Celebrating the Death of Man

The most popular artifact among my school groups this year is something I improvised on the spot. One group botched a teleport roll and ended up in the city of Mavet Rav. There, they met a vampire witch named Valery who said she will help them get back home if they supplied her with the components needed to perform this ritual. It was funny to watch the confusion as the kids tried to join three oxymoronic facts – the woman is a witch with a cauldron and a pointy hat BUT she’s young and handsome BUT she’s an undead monster with ulterior motives.

Anyhow, the three components were: A book titled Celebration of the Death of Man, a goo called The Vilest of Worms, and someone who really wants to see the sun again.

Now the book turned out to be a hefty tome of somber black leather and stained parchment sheets that tell you about all the deaths that occurred nearby from the most recent to the earliest. The descriptions are usually ironic and unsympathetic, for example:

The Paladin Tourjiman was a great man who wished to rid the world of sin. His last thought was, “I wish I experienced a little bit of sin...”

Little Annie was lost in the wilderness and wondered if there was anything to eat there. There was – her.

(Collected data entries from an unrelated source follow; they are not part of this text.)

-- ==== Sys2Proof/Laws/Exec.lean ====
section
/-! SUPPORT. What each command can change: the mask of its meaning, and that every command executes within it. -/

namespace Sys2Proof.Machine

/-- The mask of a command. -/
def keepsMask : Instr → Nat
  | .powerOnReset .. => 36245418257940479
  | .deviceReset .. => 56230425005129726
  | .resetRelease .. => 67554277882640998
  | .lodestonePowerUpEnd .. => 23432834760892646
  | .brownNFall .. => 131106
  | .brownNHigh100ms .. => 131106
  | .vbatLow .. => 17179869222
  | .pllLock .. => 8589934630
  | .pllUnlock .. => 8589934630
  | .registerWrite .. => 243182693458636799
  | .timeLowWordRead .. => 108121687099188415
  | .portstsRead .. => 108121644149507135
  | .wearDataRead .. => 36028797018964014
  | .lockAcquire .. => 58
  | .lockRelease .. => 4294967350
  | .epochctlWrite .. => 90340552592475767
  | .profileSelection .. => 90340552592475767
  | .epochBoundary .. => 90340552592475767
  | .contributionArrival .. => 4294967350
  | .epochCommit .. => 108038326274738423
  | .ptpMessageReceive .. => 17179869222
  | .ptpSyncReceive .. => 92448054356821095
  | .ptpAnnounceReceive .. => 17179869222
  | .pdelayReqReceive .. => 17179869222
  | .masterLost .. => 17179869222
  | .ptpDisable .. => 17179869222
  | .holdExceeded .. => 17179869222
  | .rtcRewrite .. => 17179869222
  | .leapSecond .. => 17179869222
  | .timedActionLaunch .. => 92448037176951911
  | .carrierValley .. => 23591173059561702
  | .helmDutyLatch .. => 16418
  | .carrierStop .. => 97796113307651303
  | .busReferenceLost .. => 92448054356821095
  | .portLinkUp .. => 18049660191127398
  | .portLinkDown .. => 18049651601184614
  | .trvCtlWrite .. => 35253091698470
  | .openRingTrainStart .. => 68719477030
  | .enumReturn .. => 18049651601184614
  | .echorReceive .. => 68719477030
  | .trainingDone .. => 68719477030
  | .armstatPoll .. => 68719477030
  | .ringRestore .. => 18049651601184614
  | .lostRing .. => 26829187525230710
  | .tsyncSend .. => 18049651601184614
  | .unclaimedFrame .. => 18049651601184614
  | .snaprReceive .. => 343597388582
  | .respReceive .. => 18049651601184614
  | .cmdTimeout .. => 18049651601184614
  | .alertReceive .. => 18049651601184614
  | .alertBootReceive .. => 35527969605414
  | .profileInject .. => 290
  | .sampleFrame .. => 290
  | .tsyncFrame .. => 290
  | .enumFrame .. => 290
  | .echoFrame .. => 290
  | .loadFrame .. => 290
  | .loadendFrame .. => 290
  | .tileBoot .. => 18049651601184614
  | .profileFrame .. => 290
  | .tileFrameRelay .. => 290
  | .tileLinkDown .. => 290
  | .alertLinkdown .. => 290
  | .tileSnaprSlot .. => 290
  | .tileConversion .. => 290
  | .tileComparatorTrip .. => 290
  | .tileComparatorRelease .. => 290
  | .tileDieHot .. => 290
  | .balset .. => 290
  | .tileBalsetExpiry .. => 290
  | .dieTemperatureRead .. => 290
  | .armstat .. => 290
  | .openWireSinks .. => 290
  | .tileSinkOn .. => 290
  | .faultLoopLoss .. => 23432894890426598
  | .flFast .. => 23432894890426598
  | .armedThresholdFault .. => 23432826170949862
  | .acqApply .. => 57449482945062
  | .snap .. => 18015841620067174
  | .modCodeReady .. => 546
  | .modFault .. => 274877907494
  | .snapshotClose .. => 95547938454820855
  | .owTestAbandon .. => 35253091567398
  | .owTestWindowEnd .. => 35253091567398
  | .owRetestGo .. => 35527969474342
  | .almAdd .. => 1099513200678
  | .almSub .. => 1099513200678
  | .almAnd .. => 1099513200678
  | .almOr .. => 1099513200678
  | .almXor .. => 1099513200678
  | .almSll .. => 1099513200678
  | .almSrl .. => 1099513200678
  | .almSra .. => 1099513200678
  | .almMul .. => 1099513200678
  | .almMulh .. => 1099513200678
  | .almMin .. => 1099513200678
  | .almMax .. => 1099513200678
  | .almClamp .. => 1099513200678
  | .almAddi .. => 1099513200678
  | .almAndi .. => 1099513200678
  | .almOri .. => 1099513200678
  | .almSlli .. => 1099513200678
  | .almSrli .. => 1099513200678
  | .almSrai .. => 1099513200678
  | .almLui .. => 1099513200678
  | .almLdw .. => 18015498022682734
  | .almStw .. => 18015498022682734
  | .almLds .. => 90073092060610662
  | .almRdt .. => 18015498022682726
  | .almPost .. => 1133872939174
  | .almRing .. => 1133872939174
  | .almMbxSend .. => 1133872939174
  | .almMbxReceive .. => 1133906493606
  | .almBeq .. => 72058693551128614
  | .almBne .. => 72058693551128614
  | .almBlt .. => 72058693551128614
  | .almBge .. => 72058693551128614
  | .almBltu .. => 72058693551128614
  | .almBgeu .. => 72058693551128614
  | .almBfs .. => 72058693551128614
  | .almBfc .. => 72058693551128614
  | .almJal .. => 72058693551128614
  | .almJr .. => 72058693551128614
  | .almWaitev .. => 1099513200678
  | .almWaitevWake .. => 1099512152102
  | .almSpawn .. => 1099513200678
  | .almKill .. => 1099513200678
  | .almYield .. => 1099513200678
  | .almHalt .. => 1099513200678
  | .almFence .. => 1099513200678
  | .almFenceRelease .. => 524322
  | .almSlotWaitRelease .. => 524322
  | .almStcLockAcquire .. => 1099513200694
  | .almStcLockRelease .. => 1103808167990
  | .almStcAwait .. => 1103808167974
  | .almStcCan .. => 92448037176951911
  | .almStcPmc .. => 92448037176951911
  | .almBalStop .. => 92448037176951911
  | .almBalPhaseStart .. => 92448037176951911
  | .almExcStart .. => 92448037176951911
  | .almExcStop .. => 92448037176951911
  | .almSetpHosti .. => 92448037176951911
  | .almSetpHostv .. => 92448037176951911
  | .almSetpClass .. => 92448037176951911
  | .almTrigSet .. => 92448037176951911
  | .almTrigClear .. => 92448037176951911
  | .almTrigMark .. => 92448037176951911
  | .almTcmp .. => 18015498022682726
  | .almAt .. => 18015498022682726
  | .almAtr .. => 18015498022682726
  | .illegalInstruction .. => 18015498022682726
  | .eccFault .. => 18015498022682726
  | .programLoad .. => 1103807119414
  | .programStart .. => 1103807119414
  | .programMemoryWrite .. => 1099512152102
  | .dataMemoryAccess .. => 524330
  | .evflagHostWrite .. => 1099512152102
  | .contextUpdateDone .. => 90076390595100791
  | .dapply .. => 90340552592475767
  | .prerested .. => 4398046642214
  | .sextantWindowWrite .. => 90340552592475767
  | .journalSaveStart .. => 4398046642214
  | .journalSaveDone .. => 30192623859793918
  | .periodicSave .. => 131106
  | .learnSave .. => 4398046642214
  | .learnRestore .. => 90340552592475767
  | .learnNominal .. => 90340552592475767
  | .learnExport .. => 90340552592475767
  | .papply .. => 90340552592475767
  | .azmAutoStart .. => 17592186306598
  | .excWindowElapse .. => 17592186306598
  | .azmBlockEnd .. => 72075186225283126
  | .azmBlockReady .. => 95508012404752630
  | .balPhaseEffect .. => 35253091566886
  | .balPhaseEnd .. => 35184372089894
  | .balsetRefresh .. => 35253091566886
  | .balPlan .. => 1058
  | .dieTemperaturePoll .. => 35253091566886
  | .unsureExpiry .. => 35184372089894
  | .helmRunRequest .. => 97796113307651303
  | .helmStop .. => 97796113307651303
  | .carrierEnable .. => 97796113307651303
  | .legsWrite .. => 70368744177702
  | .carrierWrite .. => 70368744177702
  | .coefficientWrite .. => 70368744194086
  | .hostSetpointWrite .. => 70368744194086
  | .classSelect .. => 97796113307651303
  | .sppPeriod .. => 70368744194086
  | .sppTimeout .. => 70368744194086
  | .hvacFrameSend .. => 2251799815847974
  | .hvacStatusReceive .. => 140737490452518
  | .hvacLost .. => 140737488355366
  | .closeRequest .. => 18929192183840870
  | .closeRelease .. => 18929192183840870
  | .energizeCheck .. => 18929192183840870
  | .deenergizeCheck .. => 18929192183844966
  | .offPulseStart .. => 281474976743462
  | .offPulseCheck .. => 18929192183844966
  | .proofWarn .. => 18295873486192742
  | .lodestoneTick .. => 94418435045312375
  | .clkMismatch .. => 26829187525230710
  | .heartbeatWrite .. => 26829187525230710
  | .heartbeatTimeout .. => 26829187525230710
  | .lockstepMismatch .. => 26829187525230710
  | .pilotWatchdogExpiry .. => 26829187525230710
  | .pilotService .. => 32802
  | .bpermitLoss .. => 23432826170949862
  | .bpermitReturn .. => 18929192183840870
  | .safeBLow .. => 23432826170949862
  | .overcurrent .. => 23432826170949862
  | .overcurrentContactorTrip .. => 23432791811211366
  | .overTemperature .. => 23432826170949862
  | .sealRead .. => 23432826170949862
  | .inputFilterPass .. => 23432826170949862
  | .discrepancy .. => 23432826170949862
  | .insulationEstimate .. => 23432826179338470
  | .binnacleDelayedTrip .. => 23432826170949862
  | .holdTimerExpiry .. => 18929192183840870
  | .twinWrite .. => 93574010115180407
  | .hb .. => 32802
  | .grantRise .. => 94418435045312375
  | .grantFall .. => 94418435045312375
  | .autorunHelmStart .. => 70368760971302
  | .startUpComplete .. => 98222745277384567
  | .mirrorArrival .. => 24740420402202358
  | .mirrorTimeout .. => 93574010115147639
  | .peerStatusReceive .. => 20055126467199206
  | .peerLaneDown .. => 1125934283358374
  | .twinEnergizeTimeout .. => 844424930164774
  | .pcieLinkLoss .. => 47278203062
  | .cmdpiWrite .. => 34359738534
  | .rspciWrite .. => 34359738534
  | .postciWrite .. => 34359738534
  | .h2dMailboxWrite .. => 34359738534
  | .d2hempty .. => 34359738534
  | .mbxStall .. => 34359738534
  | .dboutWrite .. => 34393292966
  | .dbinClear .. => 34359738406
  | .hspiReadFrame .. => 108121687099188407
  | .hspiWriteFrame .. => 243182693458636799
  | .hspiStatusFrame .. => 162
  | .hspiResetEnable .. => 162
  | .hspiPortReset .. => 47278203062
  | .udpOpen .. => 163
  | .udpConfirm .. => 34359738534
  | .udpDatagram .. => 34359738534
  | .udpSessionTimeout .. => 34393292966
  | .cmdUnknownCommand .. => 34359738534
  | .cmdGetInfo .. => 34393292966
  | .cmdEcho .. => 34393292966
  | .cmdReadReg .. => 108121678542800055
  | .cmdWriteReg .. => 243182693458636799
  | .cmdSetProfile .. => 90340586952214263
  | .cmdSetOverride .. => 90340586952214263
  | .cmdClearOverrides .. => 90340586952214263
  | .cmdSetEpoch .. => 243182693458636799
  | .cmdGetStatus .. => 108121678542800055
  | .cmdMbxRelay .. => 34393292966
  | .cmdStateRead .. => 34393292966
  | .cmdSetAwait .. => 38688260262
  | .cmdSetNet .. => 34393292966
  | .cmdGetTime .. => 34393292966
  | .cmdSetCalendar .. => 51573162150
  | .cmdSetPtp .. => 243182693458636799
  | .cmdSetRate .. => 51573162150
  | .cmdSetUtcofs .. => 51573162150
  | .cmdSetTiles .. => 243182693458636799
  | .cmdApplyTopology .. => 57483876237990
  | .cmdRings .. => 35287484993446
  | .cmdSetMod .. => 243182693458636799
  | .cmdSetChecks .. => 243182693458636799
  | .cmdOwRetest .. => 35562362767270
  | .cmdGetRing .. => 108121678542800055
  | .cmdAlmLoad .. => 243182693458636799
  | .cmdAlmWrite .. => 1133905445030
  | .cmdAlmStart .. => 1133905445030
  | .cmdAlmDread .. => 34393292966
  | .cmdAlmDwrite .. => 34393817254
  | .cmdAlmFlags .. => 1133905445030
  | .cmdAlmStatus .. => 108121678542800055
  | .cmdSxtWrite .. => 90340586952214263
  | .cmdSxtDapply .. => 90340586952214263
  | .cmdSxtCfg .. => 243182693458636799
  | .cmdCtxRead .. => 34393292966
  | .cmdLearnCfg .. => 243182693458636799
  | .cmdRestoreLearned .. => 90340586952214263
  | .cmdStageWrite .. => 90340586952214263
  | .cmdStageRead .. => 4432439804070
  | .cmdExportLearned .. => 90340586952214263
  | .cmdAcceptNominal .. => 90340586952214263
  | .cmdJournalSave .. => 4432439935142
  | .cmdAzmPlan .. => 243182693458636799
  | .cmdAzmCal .. => 243182693458636799
  | .cmdAzmApply .. => 90340586952214263
  | .cmdAzmCfg .. => 243182693458636799
  | .cmdAzmStatus .. => 108121678542800055
  | .cmdBalSetup .. => 243182693458636799
  | .cmdBalManual .. => 243182693458636799
  | .cmdBalStatus .. => 108121678542800055
  | .cmdHlmSetup .. => 243182693458636799
  | .cmdHlmAnalog .. => 243182693458636799
  | .cmdHlmCoef .. => 70403137487014
  | .cmdHlmRun .. => 97796113307651303
  | .cmdHlmSetpoint .. => 70403137487014
  | .cmdHlmLimits .. => 243182693458636799
  | .cmdHlmDispatch .. => 243182693458636799
  | .cmdDspSetup .. => 243182693458636799
  | .cmdCoolSetup .. => 243182693458636799
  | .cmdCoolFloor .. => 243182693458636799
  | .cmdHvacSetup .. => 243182693458636799
  | .cmdHlmStatus .. => 108121678542800055
  | .cmdSafetyStatus .. => 108121678542800055
  | .cmdSafetyReset .. => 18929226577133798
  | .cmdOutputRequest .. => 18929226577133798
  | .cmdBinParam .. => 562984480932006
  | .cmdSealHistory .. => 34393292966
  | .cmdRdnSetup .. => 93574044508473335
  | .cmdRdnStatus .. => 108121678542800055
  | .cmdCanSetup .. => 243182693458636799
  | .cmdCanFilter .. => 243182693458636799
  | .cmdCanSend .. => 2251834207043750
  | .cmdCanRecv .. => 2251834207043750
  | .cmdCanCancel .. => 2251834207043750
  | .cmdCanAutobaud .. => 2251834207043750
  | .cmdCanTimemaster .. => 2251834207043750
  | .cmdUpdBegin .. => 4503634020665510
  | .cmdUpdWrite .. => 34393295014
  | .cmdUpdEnd .. => 4503634020665510
  | .cmdActivate .. => 23450418390812902
  | .cmdCommit .. => 166633220606003430
  | .cmdUpdStatus .. => 108121678542800055
  | .cmdPowerState .. => 67395780901601278
  | .cmdThermalSetup .. => 81069225733521575
  | .cmdThermalStatus .. => 34393292966
  | .cmdLogInfo .. => 34393292966
  | .cmdLogRead .. => 18014432902774950
  | .cmdLogWindow .. => 243182693458636799
  | .cmdLogNonce .. => 34393292967
  | .cmdLogClear .. => 18014432902779110
  | .cmdWearRead .. => 34393292966
  | .cmdCommissionSpare .. => 54255435800121574
  | .cmdPmcControl .. => 243182693458636799
  | .cmdPmcRead .. => 72057628432269479
  | .canFrameReceive .. => 92588809060701415
  | .canTxDone .. => 2251799813754918
  | .canTxAttemptFail .. => 2251799813754918
  | .txgo .. => 2251799813750822
  | .txcan .. => 2251799813750822
  | .rxrel .. => 2251799813750822
  | .restart .. => 2251799813750822
  | .busOffRecovery .. => 2251799813754918
  | .canTimingWrite .. => 2251799813685286
  | .abctlGo .. => 2251799813750822
  | .abctlStop .. => 2251799813750822
  | .autobaudDwellEnd .. => 65570
  | .referenceCycleStart .. => 2251799813750822
  | .bootReady .. => 22518273048320102
  | .supervisionStart .. => 18929192183840870
  | .pauseResumption .. => 23432791811344502
  | .pauseTimeout .. => 26829187525230710
  | .bootRecordWritten .. => 4503599627372582
  | .confirmationWindowClose .. => 22517998136854630
  | .recoveryReset .. => 56230425005129726
  | .kctlWrite .. => 144115188075857958
  | .kctlLock .. => 144115188075857958
  | .wakeFrame .. => 56230425005129726
  | .dieSensorConversion .. => 104502017515372775
  | .boardChannelConversion .. => 27021632128159974
  | .throttleEnd .. => 81069225699967143
  | .logEvent .. => 18014398509486182
  | .logRdidxWrite .. => 18014398509482022
  | .logErasureDone .. => 18014432902775014
  | .ledgerFlush .. => 36028797018968102
  | .eccScrub .. => 4130
  | .pmcStart .. => 72057594038976551
  | .pmcStop .. => 72057594038976551
  | .pmcFreeze .. => 72057594038976551
  | .pmcClear .. => 72057594038976551
  | .clockStopped .. => 18049677371021286
  | .clockRunning .. => 8589942822
  | .lodestoneOscStop .. => 914793674358822
  | .pointerCheckFail .. => 8589942822
  | .handshakePhase .. => 279211490477600767
  | .crossingTimeout .. => 8589942822
  | .xresync .. => 8589942822
  | .xfbWrite .. => 8589934630
  | .xevmodeWrite .. => 8589934630
  | .tilePowerUp .. => 290
  | .tileLinkUp .. => 290
  | .turnbackFrameReceive .. => 18049651601184614
  | .tileResponseWindowEnd .. => 290
  | .portFrameSent .. => 290
  | .faultLoopReturn .. => 18929260903317606
  | .peerLaneUp .. => 1125934283358374
  | .ethLinkUp .. => 8589942950
  | .pcieLinkUp .. => 8589942950
  | .canRxError .. => 2251799813754918
  | .canProtocolException .. => 2251799813750822
  | .referenceMessageSent .. => 92448037176956007
  | .powerFail .. => 201326590
  | .activateRampTimeout .. => 23450418390812902
  | .autobaudLimit .. => 2251834206978214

The brave rogue’s last thought was, “it’s a shame I can’t fly.”

And so forth.

Three things that never meet do here unite...
Ary by Trixis

It’s been a good five sessions since they found the blasted tome, and the kids still walk with the book open all time and demand to hear what the book says. They call it the "Stand Up Book." They even laugh heartily at quotes like:

Young Elfari’s father worked day and night to find a cure to the plague. He found it one day after his son died.

Marfima was spared the outrage of divorce by her husband, who soon joined her on the other side because her ghost was quite unbearable...

Rorisian just wanted a sip of refreshing juice. Such a shame his mom confused the labels... 

So far they only used it for kicks. No one considered using it to solve crimes...
Also, in case you wonder - yes, the title of the book was inspired by Agalloch.